India is facing an acute shortage of tuberculosis drugs that could threaten the decades-long battle against the deadly disease.
The lives of thousands of tuberculosis patients in India, who accounts for one-fifth of the total number of tuberculosis cases in the world, are at risk due to a severe shortage of drugs and suitable medication, according to AFP.
Short supply of pediatric doses has forced clinics in India to turn away sick children while others are forced to split adult pills to approximate children’s dosages.
G. R. Khatri, the former head of India’s Central TB Division, called the pediatric shortages “disastrous”, reports Wall Street Journal.
Due to the shortages in anti-tuberculosis drugs such as Rifampicin and Streptomycin, patients have no choice but to stop taking medication.

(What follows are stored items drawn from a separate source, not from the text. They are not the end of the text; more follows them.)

-- ==== Sys2Proof/Machine/Stack.lean ====
section
/-! DEFINITION. The stack controllers (Lastan Stack Memory: R259 to R284): the channel queues, atomics, refresh windows with
their scrub accesses, temperature bands, throttling and the thermal trip. -/
namespace Sys2Proof.Machine
open Host

/-! ### Atomic operations (R341) -/

/-- The size of an atomic's operand in bytes. -/
def atypeSize : AType → Nat
  | .i32 => 4 | .i64 => 8 | .u32 => 4 | .u64 => 8 | .f32 => 4 | .f64 => 8

/-- The value that an atomic writes for the prior value `old`, its operand (the swap value of a compare-and-swap) and the compare
value (R341). Floating-point additions round to nearest, ties to even. -/
def amoValue (op : AmoOp) (ty : AType) (old x cmp : Nat) : Nat :=
  let w := 8 * atypeSize ty
  let a := old % 2 ^ w
  let b := x % 2 ^ w
  let pick := fun (less : Bool) => match op with | .min => if less then a else b | _ => if less then b else a
  match op with
  | .cas => if a = cmp % 2 ^ w then b else a
  | .add => match ty with
    | .f32 => (Fmt.fp32.add .ne a b).1
    | .f64 => (Fmt.fp64.add .ne a b).1
    | _ => (a + b) % 2 ^ w
  | _ => match ty with
    | .i32 => pick (decide (toSigned 32 a < toSigned 32 b))
    | .i64 => pick (decide (toSigned 64 a < toSigned 64 b))
    | .u32 => pick (decide (a < b))
    | .u64 => pick (decide (a < b))
    | .f32 => match op with | .min => (Fmt.fp32.min a b).1 | _ => (Fmt.fp32.max a b).1
    | .f64 => match op with | .min => (Fmt.fp64.min a b).1 | _ => (Fmt.fp64.max a b).1

/-- An atomic on stack memory at the controller: the status and prior value, and what it does. A sector that carries poison is
left as it is (R265). -/
def amoStack (a : Nat) (op : AmoOp) (ty : AType) (x cmp : Nat) (s : State) : (Nat × List Byte) × Plan :=
  let n := atypeSize ty
  let r := s.readReq false (a / 32 * 32)
  let old := (r.data.drop (a % 32)).take n
  ((if r.bad.isEmpty then 0 else 0x40, old),
   plans [traffic a n true, noteRead r,
     if r.bad.isEmpty then writeSector a (leBytes n (amoValue op ty (leNat old) x cmp)) false else fun _ => []])

/-- An atomic on a tile store at a flat address, by pool agent 1 as a read and a write of one granule (R341). -/
def amoTs (a : Nat) (op : AmoOp) (ty : AType) (x cmp : Nat) (s : State) : (Nat × List Byte) × Plan :=
  let n := atypeSize ty
  let t := (tileOf a).1
  let off := (tileOf a).2
  let g := s.readTsPart t (off / 64 * 64) 64
  let old := (g.data.drop (off % 64)).take n
  ((if g.bad.isEmpty then 0 else 0x40, old),
   plans [noteRead g,
     if g.bad.isEmpty then writeTs t off (leBytes n (amoValue op ty (leNat old) x cmp)) [] else fun _ => []])

/-- An atomic on stack memory or a tile store at a flat address. -/
def amoMem (a : Nat) (op : AmoOp) (ty : AType) (x cmp : Nat) (s : State) : (Nat × List Byte) × Plan :=
  if a < stackTop then amoStack a op ty x cmp s else amoTs a op ty x cmp s

/-! ### Channel queues (R266, R267) -/

/-- The number of the channel of a stack address. -/
def chanOf (a : Nat) : Nat := 20 * (stackMap a).ch + (stackMap a).stack

/-- The requests admitted at a channel. -/
def State.chan (s : State) (n : Nat) : List StackReq := s.parts.chanQ.at n

/-- A channel's queue of one direction has no free entry of its 32 (R266). -/
def State.queueFull (s : State) (n : Nat) (write : Bool) : Bool :=
  decide (32 ≤ ((s.chan n).filter fun r => r.write == write).length)

/-- A run-time repair holds every request to the channel (R277). -/
def State.chanRepaired (s : State) (n : Nat) : Bool :=
  s.rd .EC_PPR_BUSY == 1 && s.rd .EC_PPR_STACK == n % 20 && s.rd .EC_PPR_CH == n / 20

/-- The instance of the round-robin pointer of a channel's queue. -/
def rrIdx (n : Nat) (write : Bool) : Nat := 2 * (n / 20) + (if write then 1 else 0)

/-- A request enters its queue, and the pointer moves to the source after it (R266). -/
def admitReq (r : StackReq) : Plan := fun s =>
  let n := chanOf r.addr
  [.parts fun p => { p with chanQ := p.chanQ.set n (p.chanQ.at n ++ [{ r with at_ := s.clock }]) },
   wv .RR_SRC ((r.source + 1) % 44) (n % 20) (rrIdx n r.write)]

/-- The held requests that a queue could admit now. -/
def State.waiting (s : State) (n : Nat) (write : Bool) : List StackReq :=
  s.parts.stackHeld.filter fun r => chanOf r.addr == n && r.write == write && s.stackAvail (n % 20) == .served

/-- The waiting request whose source comes first from the pointer on (R266). -/
def State.rrPick (s : State) (n : Nat) (write : Bool) : Option StackReq :=
  ((List.range 44).map fun k => (s.vr .RR_SRC (n % 20) (rrIdx n write) + k) % 44).findSome? fun src =>
    (s.waiting n write).find? fun r => r.source == src

/-- An entry of a queue has freed: the next held request is admitted. -/
def admitHeld (n : Nat) (write : Bool) : Plan := fun s =>
  if s.queueFull n write then [] else
  match s.rrPick n write with
  | none => []
  | some r => plans [fun _ => [.parts fun p => { p with stackHeld := p.stackHeld.erase r }], admitReq r] s

/-- An answer goes to its source. -/
def answerStack (source : Nat) (x : StackAns) : Act :=
  .parts fun p => { p with stackAns := p.stackAns.set source (p.stackAns.at source ++ [x]) }

/-- The GTC lies inside the last refresh window [w, w + 294) (R273). -/
def State.inWindow (s : State) : Bool :=
  s.vr .WIN_AT != 0 && decide ((s.gtc + 2 ^ 64 - (s.vr .WIN_AT - 1)) % 2 ^ 64 < 294)

/-- The cycles that remain of the refresh window in force. -/
def State.windowLeft (s : State) : Nat :=
  if s.inWindow then 294 - (s.gtc + 2 ^ 64 - (s.vr .WIN_AT - 1)) % 2 ^ 64 else 0

/-- A refresh window delays the requests of a source (R57, R273). -/
def refreshDelay (source d : Nat) : Plan := fun s =>
  if source < 40 then
    let v := s.vr .TILE_REF source + d
    [wv .TILE_REF v source, wv .FR_REF_STALL (max v (s.vr .FR_REF_STALL))]
  else []

/-- A source has a request queued at some channel. -/
def State.hasQueued (s : State) (source : Nat) : Bool :=
  s.parts.chanQ.any fun e => e.2.any fun r => r.source == source

/-- A request is presented: a long one at a 128 B block, or a narrow one inside a sector (R263). -/
def stackRequestPlan (source : Nat) (write long : Bool) (addr len : Nat) (data : List Byte) (poison : Nat) : Plan := fun s =>
  let a := if long then addr / 128 * 128 else addr
  let n := if long then 128 else min len (32 - addr % 32)
  if n = 0 ∨ stackTop ≤ a then [] else
  let r : StackReq := ⟨source, write, a, n, if write then (data ++ List.replicate n 0).take n else [],
    if write then poison % 4 else 0, s.clock, false, none⟩
  let c := chanOf a
  match s.stackAvail (c % 20) with
  | .off => [answerStack source ⟨a, 0x60, [], 0⟩]
  | .waits => [.parts fun p => { p with stackHeld := p.stackHeld ++ [r] }]
  | .served =>
    if s.queueFull c write then [.parts fun p => { p with stackHeld := p.stackHeld ++ [r] }]
    else plans [if s.inWindow && !s.hasQueued source then refreshDelay source s.windowLeft else fun _ => [], admitReq r] s

/-- A long or narrow stack request from one of the 44 sources. -/
def execStackRequest (source : Fin 44) (write long : Bool) (addr : BitVec 40) (len : Fin 33) (data : List Byte)
    (poison : BitVec 2) (s : State) : Outcome State Fault Refusal :=
  .next <| s.perform (stackRequestPlan source write long addr.toNat len data poison.toNat)

/-- Two requests touch the same sector. -/
def sameSector (a n b m : Nat) : Bool := decide (a / 32 * 32 < b + m ∧ b / 32 * 32 < a + n)

/-- What a read request delivers: its bytes, poison by granule, and what it charges. -/
def State.reqRead (s : State) (r : StackReq) : Rd × (List Byte × Nat) :=
  let long := r.len == 128
  let d := s.readReq long r.addr
  let bytes := if long then d.data else (d.data.drop (r.addr % 32)).take r.len
  (d, bytes, if long then (if d.bad.contains r.addr then 1 else 0) + (if d.bad.contains (r.addr + 64) then 2 else 0)
    else if d.bad.isEmpty then 0 else 1)

/-- The write of a queued request reaches the array. -/
def applyWrite (r : StackReq) : Plan := plans
  [traffic r.addr r.len true,
   if r.len = 128 then
     plans [writeGranule r.addr (r.data.take 64) (testB r.poison 0),
            writeGranule (r.addr + 64) (r.data.drop 64) (testB r.poison 1)]
   else writeSector r.addr r.data (testB r.poison 0)]

/-- The earlier requests of a channel to a sector are served first (R267): earlier writes are applied, and earlier reads take
their data. -/
def serveEarlier (n : Nat) (before : List StackReq) (a len : Nat) : Plan :=
  planAll before fun r => fun s =>
    if ¬ sameSector r.addr r.len a len then []
    else if r.write then
      (if r.applied then [] else
        plans [applyWrite r, fun _ => [.parts fun p => { p with chanQ := p.chanQ.set n ((p.chanQ.at n).map fun x =>
          if x = r then { x with applied := true } else x) }]] s)
    else if r.snap.isSome then []
    else
      let d := s.reqRead r
      plans [traffic r.addr r.len false, noteRead d.1,
        fun _ => [.parts fun p => { p with chanQ := p.chanQ.set n ((p.chanQ.at n).map fun x =>
          if x = r then { x with snap := some d.2 } else x) }]] s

As a result, they develop drug-resistant tuberculosis, which is not treatable.
Doctors said overcrowding in congested houses has also contributed to the accelerating rate of transmission of the highly infectious disease, reports AFP.
More than 1.5 million people currently receive free drugs at 13,000 Indian government centers nationwide, as part of a partnership with the World Health Organization to beat TB. But the shortages could reverse decades of progress against the disease.
“The huge gains we’ve made in reducing TB are at risk,” said Bobby John, who heads New Delhi-based NGO Global Health Advocates.
Tuberculosis remains the biggest infectious-disease killer of adults in India. The disease killed 300,000 people in India in 2011 from 340,000 people in 1990.